My first thought when he told me this was that since people are inclined to the sin of envy, one might want to keep that kind of thing to oneself. Yet curating a unique vocation, serving God and God’s people by doing what he loves, is Jim’s example to lay and ordained practitioners alike. Describing himself as an itinerant religious engineer, he pioneered rock masses, among other liturgical innovations, and smiles as he describes Bishop F. Eric Bloy’s support of his venturesome plans for his May 1970 ordination at All Saints’ Beverly Hills.

One of his delightful stories from that time concerns a performance at St. John’s Cathedral (it was still a parish church), when his longtime friend and colleague the Very Rev. Gary Hall portrayed one of the carpenters who built the crucifixion cross. He and his coworker weren’t sure about the guilt or innocence of the condemned person it would bear. “They wondered ‘What if we go on strike?’” Jim said. Among his many other contemporaries and friends in our diocese are the Rev. Fred Fenton and the Rev. William Persell as well as the late Peter Haynes, with whom he played in the Campbell Hall band.

Canonically resident in Los Angeles, Jim now lives in the Diocese of Olympia, where his spouse, the Rev. Karen Haig, is rector of St. Barnabas Episcopal Church, Bainbridge Island, and he serves as an assisting priest. He’s in town this week visiting family and friends and attending the 36th annual All-California Sacred Harp Singing Convention in Altadena. It was a blessing and joy to have him stop by St. Paul’s Commons, Echo Park Thursday afternoon to tell me about his life and ministry. For several years I’ve followed his thoughtful posts, especially on Israel-Palestine, at https://jimfriedrich.com.

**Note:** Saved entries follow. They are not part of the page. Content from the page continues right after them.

-- ==== Sys2Proof/Laws/PerInstr.lean ====
section
/-! SUPPORT. Facts of every command as syntax, one lemma for each constructor. -/

namespace Sys2Proof.Laws

theorem none_ne {α : Type} {x : α} {P : Prop} (h : (none : Option α) = some x) : P := nomatch h

/-- A command enters the module in one way: a frame is neither a register access nor a descriptor, a register access is no
descriptor, and a well-formed frame has a body that the Ethernet frame holds. -/
def Origin.Statement (i : Instr) : Prop :=
  (∀ f, i.frame = some f → i.path = none ∧ i.descriptor = none ∧ (i.wf = true → f.bodyFits = true)) ∧
  (∀ p, i.path = some p → i.descriptor = none)

theorem Origin.powerGood x1 : Origin.Statement (.powerGood x1) :=
  ⟨fun _ h => none_ne h, fun _ h => none_ne h⟩

theorem Origin.podlClassified x1 x2 x3 : Origin.Statement (.podlClassified x1 x2 x3) :=
  ⟨fun _ h => none_ne h, fun _ h => none_ne h⟩

theorem Origin.resetN x1 : Origin.Statement (.resetN x1) :=
  ⟨fun _ h => none_ne h, fun _ h => none_ne h⟩

theorem Origin.softReset x1 x2 x3 : Origin.Statement (.softReset x1 x2 x3) :=
  ⟨fun _ h => none_ne h, fun _ _ => rfl⟩

theorem Origin.lineLoss : Origin.Statement .lineLoss :=
  ⟨fun _ h => none_ne h, fun _ h => none_ne h⟩

theorem Origin.tempSample x1 : Origin.Statement (.tempSample x1) :=
  ⟨fun _ h => none_ne h, fun _ h => none_ne h⟩

theorem Origin.vbusOvercurrent : Origin.Statement .vbusOvercurrent :=
  ⟨fun _ h => none_ne h, fun _ h => none_ne h⟩

theorem Origin.vbusRetry x1 : Origin.Statement (.vbusRetry x1) :=
  ⟨fun _ h => none_ne h, fun _ h => none_ne h⟩

theorem Origin.regWrite x1 x2 x3 : Origin.Statement (.regWrite x1 x2 x3) :=
  ⟨fun _ h => none_ne h, fun _ _ => rfl⟩

theorem Origin.counterClear x1 x2 : Origin.Statement (.counterClear x1 x2) :=
  ⟨fun _ h => none_ne h, fun _ _ => rfl⟩

theorem Origin.aliasWrite x1 x2 x3 : Origin.Statement (.aliasWrite x1 x2 x3) :=
  ⟨fun _ h => none_ne h, fun _ _ => rfl⟩

theorem Origin.writeLo x1 x2 x3 : Origin.Statement (.writeLo x1 x2 x3) :=
  ⟨fun _ h => none_ne h, fun _ _ => rfl⟩

theorem Origin.writeHi x1 x2 x3 : Origin.Statement (.writeHi x1 x2 x3) :=
  ⟨fun _ h => none_ne h, fun _ _ => rfl⟩

theorem Origin.indexWrite x1 x2 x3 : Origin.Statement (.indexWrite x1 x2 x3) :=
  ⟨fun _ h => none_ne h, fun _ _ => rfl⟩

theorem Origin.dataRead x1 x2 : Origin.Statement (.dataRead x1 x2) :=
  ⟨fun _ h => none_ne h, fun _ _ => rfl⟩

theorem Origin.dataWrite x1 x2 x3 : Origin.Statement (.dataWrite x1 x2 x3) :=
  ⟨fun _ h => none_ne h, fun _ _ => rfl⟩

theorem Origin.spiReadInc x1 x2 : Origin.Statement (.spiReadInc x1 x2) :=
  ⟨fun _ h => none_ne h, fun _ _ => rfl⟩

theorem Origin.spiReadFixed x1 x2 : Origin.Statement (.spiReadFixed x1 x2) :=
  ⟨fun _ h => none_ne h, fun _ _ => rfl⟩

theorem Origin.spiWriteInc x1 x2 : Origin.Statement (.spiWriteInc x1 x2) :=
  ⟨fun _ h => none_ne h, fun _ _ => rfl⟩

theorem Origin.spiWriteFixed x1 x2 : Origin.Statement (.spiWriteFixed x1 x2) :=
  ⟨fun _ h => none_ne h, fun _ _ => rfl⟩

theorem Origin.strobe x1 x2 : Origin.Statement (.strobe x1 x2) :=
  ⟨fun _ h => none_ne h, fun _ _ => rfl⟩

theorem Origin.strobeProofDone : Origin.Statement .strobeProofDone :=
  ⟨fun _ h => none_ne h, fun _ h => none_ne h⟩

theorem Origin.openSession x1 x2 : Origin.Statement (.openSession x1 x2) :=
  ⟨fun f h => (Option.some.inj (h : some x1 = some f)) ▸ ⟨rfl, rfl, fun w => w⟩, fun _ h => none_ne h⟩

theorem Origin.openTimeout : Origin.Statement .openTimeout :=
  ⟨fun _ h => none_ne h, fun _ h => none_ne h⟩

theorem Origin.close x1 : Origin.Statement (.close x1) :=
  ⟨fun f h => (Option.some.inj (h : some x1 = some f)) ▸ ⟨rfl, rfl, fun w => w⟩, fun _ h => none_ne h⟩

theorem Origin.sessionCloseReg x1 : Origin.Statement (.sessionCloseReg x1) :=
  ⟨fun _ h => none_ne h, fun _ _ => rfl⟩

theorem Origin.ack x1 : Origin.Statement (.ack x1) :=
  ⟨fun f h => (Option.some.inj (h : some x1 = some f)) ▸ ⟨rfl, rfl, fun w => w⟩, fun _ h => none_ne h⟩

theorem Origin.keepalive x1 : Origin.Statement (.keepalive x1) :=
  ⟨fun f h => (Option.some.inj (h : some x1 = some f)) ▸ ⟨rfl, rfl, fun w => w⟩, fun _ h => none_ne h⟩

theorem Origin.ackDue : Origin.Statement .ackDue :=
  ⟨fun _ h => none_ne h, fun _ h => none_ne h⟩

theorem Origin.keepaliveTimer : Origin.Statement .keepaliveTimer :=
  ⟨fun _ h => none_ne h, fun _ h => none_ne h⟩

theorem Origin.retxTimeout : Origin.Statement .retxTimeout :=
  ⟨fun _ h => none_ne h, fun _ h => none_ne h⟩

theorem Origin.linkDown x1 : Origin.Statement (.linkDown x1) :=
  ⟨fun _ h => none_ne h, fun _ h => none_ne h⟩

theorem Origin.linkUp x1 x2 : Origin.Statement (.linkUp x1 x2) :=
  ⟨fun _ h => none_ne h, fun _ h => none_ne h⟩

theorem Origin.linkSleepRequest x1 : Origin.Statement (.linkSleepRequest x1) :=
  ⟨fun _ h => none_ne h, fun _ h => none_ne h⟩

theorem Origin.linkWakeup x1 : Origin.Statement (.linkWakeup x1) :=
  ⟨fun _ h => none_ne h, fun _ h => none_ne h⟩

theorem Origin.linkWakeRequest x1 x2 : Origin.Statement (.linkWakeRequest x1 x2) :=
  ⟨fun _ h => none_ne h, fun _ _ => rfl⟩

theorem Origin.arpRequest x1 x2 x3 x4 x5 : Origin.Statement (.arpRequest x1 x2 x3 x4 x5) :=
  ⟨fun _ h => none_ne h, fun _ h => none_ne h⟩

theorem Origin.neighbourSolicitation x1 x2 x3 x4 x5 : Origin.Statement (.neighbourSolicitation x1 x2 x3 x4 x5) :=
  ⟨fun _ h => none_ne h, fun _ h => none_ne h⟩

theorem Origin.doorbellSubmit x1 x2 x3 x4 : Origin.Statement (.doorbellSubmit x1 x2 x3 x4) :=
  ⟨fun f h => (Option.some.inj (h : some x1 = some f)) ▸ ⟨rfl, rfl, fun w => (Bool.and_eq_true_iff.mp w).1⟩, fun _ h => none_ne h⟩

theorem Origin.doorbellCplCi x1 x2 x3 x4 : Origin.Statement (.doorbellCplCi x1 x2 x3 x4) :=
  ⟨fun f h => (Option.some.inj (h : some x1 = some f)) ▸ ⟨rfl, rfl, fun w => (Bool.and_eq_true_iff.mp w).1⟩, fun _ h => none_ne h⟩

theorem Origin.doorbellPrecCi x1 x2 x3 x4 : Origin.Statement (.doorbellPrecCi x1 x2 x3 x4) :=
  ⟨fun f h => (Option.some.inj (h : some x1 = some f)) ▸ ⟨rfl, rfl, fun w => (Bool.and_eq_true_iff.mp w).1⟩, fun _ h => none_ne h⟩

theorem Origin.doorbellEqCi x1 x2 x3 x4 : Origin.Statement (.doorbellEqCi x1 x2 x3 x4) :=
  ⟨fun f h => (Option.some.inj (h : some x1 = some f)) ▸ ⟨rfl, rfl, fun w => (Bool.and_eq_true_iff.mp w).1⟩, fun _ h => none_ne h⟩

theorem Origin.ringPoll x1 : Origin.Statement (.ringPoll x1) :=
  ⟨fun _ h => none_ne h, fun _ h => none_ne h⟩

theorem Origin.readResp x1 x2 x3 x4 : Origin.Statement (.readResp x1 x2 x3 x4) :=
  ⟨fun f h => (Option.some.inj (h : some x1 = some f)) ▸ ⟨rfl, rfl, fun w => (Bool.and_eq_true_iff.mp w).1⟩, fun _ h => none_ne h⟩

theorem Origin.regRd x1 x2 x3 x4 x5 : Origin.Statement (.regRd x1 x2 x3 x4 x5) :=
  ⟨fun f h => (Option.some.inj (h : some x1 = some f)) ▸ ⟨rfl, rfl, fun w => w⟩, fun _ h => none_ne h⟩

theorem Origin.regWr x1 x2 x3 x4 x5 x6 : Origin.Statement (.regWr x1 x2 x3 x4 x5 x6) :=
  ⟨fun f h => (Option.some.inj (h : some x1 = some f)) ▸ ⟨rfl, rfl, fun w => (Bool.and_eq_true_iff.mp w).1⟩, fun _ h => none_ne h⟩

theorem Origin.ringRun x1 x2 : Origin.Statement (.ringRun x1 x2) :=
  ⟨fun _ h => none_ne h, fun _ _ => rfl⟩

theorem Origin.ringStop x1 x2 : Origin.Statement (.ringStop x1 x2) :=
  ⟨fun _ h => none_ne h, fun _ _ => rfl⟩

theorem Origin.ringReset x1 x2 : Origin.Statement (.ringReset x1 x2) :=
  ⟨fun _ h => none_ne h, fun _ _ => rfl⟩

theorem Origin.ringResume x1 x2 : Origin.Statement (.ringResume x1 x2) :=
  ⟨fun _ h => none_ne h, fun _ _ => rfl⟩

theorem Origin.precEnable x1 x2 x3 : Origin.Statement (.precEnable x1 x2 x3) :=
  ⟨fun _ h => none_ne h, fun _ _ => rfl⟩

theorem Origin.nop x1 x2 x3 : Origin.Statement (.nop x1 x2 x3) :=
  ⟨fun _ h => none_ne h, fun _ h => none_ne h⟩

theorem Origin.jump x1 x2 x3 : Origin.Statement (.jump x1 x2 x3) :=
  ⟨fun _ h => none_ne h, fun _ h => none_ne h⟩

theorem Origin.layerWords x1 x2 x3 : Origin.Statement (.layerWords x1 x2 x3) :=
  ⟨fun _ h => none_ne h, fun _ h => none_ne h⟩

theorem Origin.layerBlock x1 x2 x3 : Origin.Statement (.layerBlock x1 x2 x3) :=
  ⟨fun _ h => none_ne h, fun _ h => none_ne h⟩

theorem Origin.objWords x1 x2 x3 : Origin.Statement (.objWords x1 x2 x3) :=
  ⟨fun _ h => none_ne h, fun _ h => none_ne h⟩

theorem Origin.objBlock x1 x2 x3 : Origin.Statement (.objBlock x1 x2 x3) :=
  ⟨fun _ h => none_ne h, fun _ h => none_ne h⟩

theorem Origin.lutLoad x1 x2 x3 : Origin.Statement (.lutLoad x1 x2 x3) :=
  ⟨fun _ h => none_ne h, fun _ h => none_ne h⟩

theorem Origin.matrix x1 x2 x3 : Origin.Statement (.matrix x1 x2 x3) :=
  ⟨fun _ h => none_ne h, fun _ h => none_ne h⟩

theorem Origin.loftLoad x1 x2 x3 : Origin.Statement (.loftLoad x1 x2 x3) :=
  ⟨fun _ h => none_ne h, fun _ h => none_ne h⟩

theorem Origin.fenceAcq x1 x2 x3 : Origin.Statement (.fenceAcq x1 x2 x3) :=
  ⟨fun _ h => none_ne h, fun _ h => none_ne h⟩

theorem Origin.commit x1 x2 x3 : Origin.Statement (.commit x1 x2 x3) :=
  ⟨fun _ h => none_ne h, fun _ h => none_ne h⟩

theorem Origin.winnowProofEnd : Origin.Statement .winnowProofEnd :=
  ⟨fun _ h => none_ne h, fun _ h => none_ne h⟩

theorem Origin.copy x1 x2 x3 : Origin.Statement (.copy x1 x2 x3) :=
  ⟨fun _ h => none_ne h, fun _ h => none_ne h⟩

theorem Origin.fill x1 x2 x3 : Origin.Statement (.fill x1 x2 x3) :=
  ⟨fun _ h => none_ne h, fun _ h => none_ne h⟩

theorem Origin.write32 x1 x2 x3 : Origin.Statement (.write32 x1 x2 x3) :=
  ⟨fun _ h => none_ne h, fun _ h => none_ne h⟩

theorem Origin.dmaDescDone x1 x2 : Origin.Statement (.dmaDescDone x1 x2) :=
  ⟨fun _ h => none_ne h, fun _ h => none_ne h⟩

theorem Origin.triggerTimer x1 : Origin.Statement (.triggerTimer x1) :=
  ⟨fun _ h => none_ne h, fun _ h => none_ne h⟩

theorem Origin.engineHalt : Origin.Statement .engineHalt :=
  ⟨fun _ h => none_ne h, fun _ h => none_ne h⟩

theorem Origin.engineRestart x1 : Origin.Statement (.engineRestart x1) :=
  ⟨fun _ h => none_ne h, fun _ _ => rfl⟩

theorem Origin.scanGo x1 x2 : Origin.Statement (.scanGo x1 x2) :=
  ⟨fun _ h => none_ne h, fun _ _ => rfl⟩

theorem Origin.scanStop x1 x2 : Origin.Statement (.scanStop x1 x2) :=
  ⟨fun _ h => none_ne h, fun _ _ => rfl⟩

theorem Origin.scanDone x1 x2 : Origin.Statement (.scanDone x1 x2) :=
  ⟨fun _ h => none_ne h, fun _ h => none_ne h⟩

theorem Origin.frameStart x1 x2 : Origin.Statement (.frameStart x1 x2) :=
  ⟨fun _ h => none_ne h, fun _ h => none_ne h⟩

Right off the bat, since Sacred Harp singing comprised a gap in my musical education, Jim gave me a primer. He’s also a film historian who teaches a class on how Jesus is portrayed at the movies. His father, Minnesota-born the Rev. James K. Friedrich, produced Christian features and shorts, including “Day of Triumph” (1954), for his own company, Cathedral Films. Jim said his dad showed them in backyard house church meetings around Los Angeles during World War II, at one of which the elder Fr. Jim baptized his infant son.

Among younger Jim’s other LA stories is attending Bob Dylan’s legendary show at the Hollywood Bowl in September 1965, where Robbie Robertson and Levon Helm, later of the Band, and organist Al Kooper helped Dylan shatter the acoustic folk paradigm to bits. Learning this, yet another of Jim’s brushes with greatness, I was tempted to kiss his ring.